*** Data to use ***
-- ==== Sys2Proof/WellFormed.lean ====
section
/-!
DEFINITION. Sys2Proof/WellFormed.lean: the operands that a command can carry, where their types take more. The meanings are total all the same.
-/
namespace Sys2Proof

/-- No number stands twice. -/
def distinct : List Nat → Bool
  | [] => true
  | x :: l => !l.contains x && distinct l

/-- A hub initiator has a number of R471's table, 0–14. -/
def HubAcc.wellFormed (a : HubAcc) : Bool := decide (a.init.val < 15)

/-- A packet of four flits fills ten data blocks (R36, R434); a break may stand beside each. -/
def ChainFlit.wellFormed (x : ChainFlit) : Bool := decide (x.blocks.length ≤ 20)

/-- Groups in a row are at least one (R241). -/
def FrameIn.wellFormed (f : FrameIn) : Bool := !f.groups.isEmpty

/-- A place of the walk through a spill chain lies within the 1,024 records of a spill area (R107). -/
def LookupErr.wellFormed (e : LookupErr) : Bool := match e.record with | some r => decide (r.place < 1024) | none => true

/-- BIST reports a bank once, with something to report. -/
def BootIn.wellFormed (b : BootIn) : Bool :=
  distinct (b.bist.map (·.bank.val)) && b.bist.all fun x => x.unexplained || decide (1 ≤ x.columns)

/-- A failed flash operation names each offset of what it wrote at most once. -/
def failsWithin (n : Nat) (f : FlashOut) : Bool :=
  match f with
  | some l => distinct (l.map (·.1)) && l.all fun x => decide (x.1 < n)
  | none => true

/-- The command's operands are ones that it can carry (DESIGN CHOICE, log 139). -/
def Instr.wellFormed : Instr → Bool
  | .tAdvance _ rails => distinct (rails.map (·.1.val))
  | .tLoad _ _ _ => true
  | .ppsEdge _ _ => true
  | .ppsTimeout => true
  | .refLoss => true
  | .time _ _ _ _ _ => true
  | .techo _ _ _ _ _ => true
  | .chainTimeLoss => true
  | .countEdge _ _ _ _ _ => true
  | .zEdge _ _ => true
  | .coordinateStall _ => true
  | .mainsEdge _ _ _ => true
  | .mainsHoldover => true
  | .triggerCrossing _ => true
  | .gridPoint _ => true
  | .resamplerToken _ => true
  | .lensQuery => true
  | .laneComma _ _ _ => true
  | .laneAlign _ n _ => decide (1 ≤ n)
  | .frame _ f => f.wellFormed
  | .laneSofTimeout _ _ => true
  | .laneGraceExpiry _ => true
  | .fifoIdleFlush _ => true
  | .fifoWordRead _ _ => true
  | .drop _ _ => true
  | .outputFrame _ => true
  | .forceRelease _ => true
  | .ilkRel _ _ => true
  | .ilkForce _ _ => true
  | .chForce _ _ _ => true
  | .ilkTest _ _ _ => true
  | .flitReceive _ _ _ ext err _ => (match ext with | some x => x.wellFormed | none => true) && decide (err.length ≤ 4)
  | .initiatorTimeout => true
  | .rd src _ => (match src with | some a => a.wellFormed | none => true)
  | .wr src _ _ => (match src with | some a => a.wellFormed | none => true)
  | .bwr _ => true
  | .output => true
  | .emitAtDue => true
  | .outputRoom => true
  | .release => true
  | .allocGrant _ _ _ => true
  | .globalArrive _ => true
  | .globalRelease _ => true
  | .globalStage _ => true
  | .globalAck _ => true
  | .globalAbort _ => true
  | .scheduleDeadline => true
  | .snapshot => true
  | .warmReset b => b.wellFormed
  | .modeCommit _ => true
  | .migrationSwitch _ => true
  | .barArm _ _ => true
  | .barDisarm _ _ => true
  | .barArrive _ _ => true
  | .clusterQuiet _ _ => true
  | .gschedSnapshot _ _ => true
  | .gschedWarmReset _ _ => true
  | .tokenAccept _ _ err => err.wellFormed
  | .spillRetry _ _ => true
  | .integerOp _ _ _ => true
  | .comparison _ _ _ => true
  | .q47Multiply _ _ _ => true
  | .floatOp _ _ _ => true
  | .conversion _ _ _ => true
  | .complexOp _ _ _ => true
  | .switch _ _ _ => true
  | .merge _ _ _ => true
  | .gate _ _ _ => true
  | .sel _ _ _ => true
  | .const _ _ _ => true
  | .sink _ _ _ => true
  | .prism _ _ _ => true
  | .link _ _ _ => true
  | .alloc _ _ _ => true
  | .free _ _ _ => true
  | .next _ _ _ => true
  | .return_ _ _ _ => true
  | .load _ _ _ => true
  | .store _ _ _ => true
  | .read _ _ _ => true
  | .write _ _ _ => true
  | .iclr _ _ _ => true
  | .fetchAdd _ _ _ => true
  | .swap _ _ _ => true
  | .now _ _ _ => true
  | .due _ _ _ => true
  | .tighten _ _ _ => true
  | .angleAt _ _ _ => true
  | .timeAt _ _ _ => true
  | .out _ _ _ => true
  | .emitAt _ _ _ => true
  | .userOperation _ _ _ => true
  | .response _ _ => true
  | .deferredAnswer _ _ => true
  | .bankOperation _ _ _ => true
  | .deferredReadAnswer _ => true
  | .scrub _ _ => true
  | .correctedWriteback _ => true
  | .bankOwn _ _ _ _ => true
  | .handoverComplete _ => true
  | .bankPwr _ _ => true
  | .powerMoveComplete _ => true
  | .takeOffline _ _ => true
  | .matchDebugRead init _ _ => decide (init.val < 15)
  | .deadlockEvaluation _ => true
  | .reclaimSweepEnd _ => true
  | .filterExpiry _ => true
  | .controlStoreReload _ _ => true
  | .claim => true
  | .admitGraph _ => true
  | .commit _ => true
  | .withdraw => true
  | .withdrawComplete _ => true
  | .clusterEmptied _ => true
  | .stage => true
  | .modeDrained _ => true
  | .modeSweep _ => true
  | .modeDiscardEnd _ => true
  | .migrate => true
  | .migrationCopyDone _ _ => true
  | .migrationDrained _ => true
  | .guaranteeRestore _ => true
  | .ledgerReexamine => true
  | .lostAck _ _ => true
  | .alu _ _ => true
  | .immediate _ _ => true
  | .ldk _ _ => true
  | .ink _ _ => true
  | .xrk _ _ => true
  | .ld _ _ => true
  | .st _ _ => true
  | .postedStoreError _ => true
  | .lr _ _ => true
  | .sc _ _ => true
  | .tas _ _ => true
  | .branch _ _ => true
  | .j _ _ => true
  | .call _ _ => true
  | .jr _ _ => true
  | .callr _ _ => true
  | .ret _ _ => true
  | .rspush _ _ => true
  | .rspop _ _ => true
  | .fp _ _ => true
  | .fma _ _ => true
  | .cpx _ _ => true
  | .fence _ _ => true
  | .srr _ _ => true
  | .srw _ _ => true
  | .trapi _ _ => true
  | .tret _ _ => true
  | .halt _ _ => true
  | .wait _ _ => true
  | .ginj _ _ => true
  | .ginjFullTimeout _ => true
  | .ginjHandover _ => true
  | .gcol _ _ => true
  | .intr _ => true
  | .ccRun _ _ _ => true
  | .ccReset _ _ => true
  | .haltReq _ _ _ => true
  | .step _ _ => true
  | .create _ _ => true
  | .wake _ _ => true
  | .kill _ _ => true
  | .yield _ _ => true
  | .block _ _ => true
  | .exit _ _ => true
  | .schedClaim _ _ _ => true
  | .slotWake _ => true
  | .raise _ _ => true
  | .doorbell _ _ => true
  | .timer _ => true
  | .lockAcquire _ _ _ => true
  | .lockRelease _ _ => true
  | .lockForce _ _ => true
  | .svRun _ => true
  | .svReset _ => true
  | .cmpTest _ _ => true
  | .lockstepMiscompare _ _ _ _ => true
  | .svDebugAction _ _ => true
  | .kick _ => true
  | .watchdogExpiry => true
  | .svTimer => true
  | .svIntr => true
  | .svMbxInWrite _ _ => true
  | .svMbxInRead _ _ => true
  | .svMbxOutWrite _ _ => true
  | .svMbxOutRead _ _ => true
  | .faultEvent => true
  | .fatalRecordWrite => true
  | .wireFault _ _ _ => true
  | .ack _ _ => true
  | .pop _ => true
  | .arm _ _ _ _ => true
  | .recordClear _ => true
  | .coldReset b => b.wellFormed
  | .bootTimeout => true
  | .updBegin fail => failsWithin 67108864 fail
  | .updChunk fail => failsWithin 32768 fail
  | .updVerify => true
  | .updActivate _ => true
  | .updConfirm _ _ => true
  | .updAbort => true
  | .bankOffline => true
  | .loadSection => true
  | .run fail => failsWithin 256 fail
  | .clusterOffline => true
  | .clusterRelease _ => true
  | .sensorRead => true
  | .pmbusPoll answers => distinct (answers.map (·.1.val))
  | .pmbAlert answers => distinct (answers.map (·.1.val))
  | .writeWord _ _ _ _ => true
  | .blockRead _ _ => true
  | .logPageWrite fail => failsWithin 256 fail
  | .wearMinute => true
  | .powerOff => true
  | .railFault _ => true
  | .sensorConversion _ _ => true
  | .throttleRelease _ => true
  | .shedStep _ => true
  | .powerEstimate _ => true
  | .clockRampStep _ => true
  | .vfSetWrite _ _ => true
  | .bar0Read _ size _ _ => decide (1 ≤ size.val)
  | .bar0Write _ size _ _ _ _ => decide (1 ≤ size.val)
  | .bar2Read _ len _ => decide (1 ≤ len.val)
  | .bar2Write _ => true
  | .configRequest _ => true
  | .msixSend _ => true
  | .endpointReset _ => true
  | .captureRecord _ _ => true
  | .captureShortClose _ => true
  | .capRp _ _ _ => true
  | .capEnable _ _ => true
  | .enum _ _ _ _ => true
  | .done _ _ => true
  | .fatal _ _ _ => true
  | .credit _ _ _ => true
  | .align _ _ => true
  | .chainDown _ => true
  | .mirrorFlip => true
  | .mirrorRead _ _ => true
  | .auxSwitch _ => true
  | .evin _ _ _ => true
  | .jtagInstruction _ _ => true
  | .debug _ _ => true
  | .hwmClear _ => true
  | .lateClear _ => true
  | .lwmClear _ _ _ => true
  | .maxClear _ _ => true
  | .registerWrite _ _ _ _ => true
  | .referenceReturn _ => true
  | .laneEnable _ _ _ => true
  | .blockLock _ _ => true
  | .linkStateChange _ _ width _ => [0, 1, 2, 4, 8].contains width.val
  | .coordCfg _ _ _ => true
  | .letData _ _ _ => true
  | .rscData _ _ _ => true
  | .capDisable _ _ => true
  | .alertResponseAddress => true

end Sys2Proof
end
***
=== How to complete this task ===
Transcribe exactly, please, the lines from the one with "4, 8].contains width.val" to the last line of the entries above, ends included.

=== Answer space ===
  | .linkStateChange _ _ width _ => [0, 1, 2, 4, 8].contains width.val
  | .coordCfg _ _ _ => true
  | .letData _ _ _ => true
  | .rscData _ _ _ => true
  | .capDisable _ _ => true
  | .alertResponseAddress => true

end Sys2Proof
end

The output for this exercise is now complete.